New year, more physically and fiscally fit you? Join the party! Eating better, exercising more and spending less money are the top three resolutions this year, according to a YouGov survey. If you find your motivation waning just a week into January, here are a few quick tricks that can help you stay the course.
Enlist an Accountability Partner
What if I told you that when you team up, improving your money skills might be easier than losing weight?
That’s according to goal-setting website StickK, which analyzed the success rates of users who set personal goals related to money compared with those set on dropping pounds.

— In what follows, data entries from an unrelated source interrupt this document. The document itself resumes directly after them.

-- ==== Sys2Proof/Machine/System.lean ====
section
/-!
DEFINITION. The host-access and system commands (44_system.md R150 to R155).
-/

namespace Sys2Proof.Machine

/-- NOP (R150). -/
def execNop (s : State) : Out := .next (answer 0 s)

/-- LDZ (R151): `W[rd] <- zext_512(DIN)`. -/
def execLdz (rd : RegNum) (s : State) : Out := .next (writeResult rd (s.cmd.din.setWidth 512) s)

/-- WRL (R152): one lane of `W[rd]`; the other lanes are kept and `DOUT` is 0. -/
def execWrl (rd : RegNum) (lane : LaneNum) (s : State) : Out :=
  .next (answer 0 (s.setW rd (setLane (s.getW rd) lane s.cmd.din)))

/-- RDL (R153): `DOUT` is a lane of `W[rs1]`. -/
def execRdl (rs1 : RegNum) (lane : LaneNum) (s : State) : Out := .next (answer (readLane rs1 lane s) s)

/-- RDCSR (R154): the value of a CSR as it stands before the command; IllegalCommand when there is none. -/
def execRdcsr (rd : RegNum) (csr : Nat) (s : State) : Out :=
  match csrValue csr s with
  | some c => .next (writeResult rd (c.setWidth 512) s)
  | none => .next (takeFault .illegalCommand s)

/-- CLRF (R155). -/
def execClrf (s : State) : Out := .next (answer 0 (clearRecord s))

end Sys2Proof.Machine
end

The site found that having an accountability partner meant a 61% success rate for financial goals, versus 47% for weight loss. And speaking your goal into existence can keep you on track — a resounding majority of people said they’d be more likely to stick to a financial resolution if they talked about it with others, according to the 2016 Money Habits & Confessions Survey by LearnVest. Choosing a partner can be as simple as checking in with a trusted friend or family member, or setting a goal as a group and working toward it together.
Put Money on the Line
It sounds counterintuitive, but hear me out! If you were to put money on the line — for example, having to donate to a cause you dislike — if you don’t meet your goal, your success rate could soar. For those trying to improve their finances, StickK found that 87% of people who included an accountability partner and had a financial stake within their commitment nailed their goals.
Think of the Immediate Reward
It’s hard to think about how “future you” will benefit from another brown-bag lunch when “present you” just wants to splurge at the new poké place around the corner. One way to flip the script? Highlight the gratification you get from your current actions instead of focusing on the long-term goal — for instance, take pride in the culinary skills it took to DIY your lunch today instead of thinking how it’ll be another $15 toward your summer road trip.
Focusing on the immediate rewards of a long-term goal can make you more likely to see it through, according to a study out of Cornell University and the University of Chicago. It might require a little “fake it till you make it” effort, but it’ll make your actions in the here and now feel less like a tradeoff.